-- ==== Sys2Proof/Word.lean ====
section
/-! DEFINITION. The width of the core and the width-wrapping step (00_scope.md R7, R8, R9). -/

namespace Sys2Proof

/-- A register, a data or stack cell, or an instruction word: `W = 16` bits (R7, D1; R45, D2). Its value is
unsigned everywhere (R8). -/
abbrev Word := BitVec 16

/-- `wrap(v) = v mod 2^W`, taken in the integers, so that a negative intermediate wraps to a large unsigned
value (R9). -/
def wrap (v : Int) : Word := BitVec.ofInt 16 v

end Sys2Proof
end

* WHAT IS NEEDED *
In the entries above, find the line with "value (R9). -/", then retype it and every line after it exactly.

* SOLUTION TO THIS PROBLEM *
value (R9). -/
def wrap (v : Int) : Word := BitVec.ofInt 16 v

end Sys2Proof
end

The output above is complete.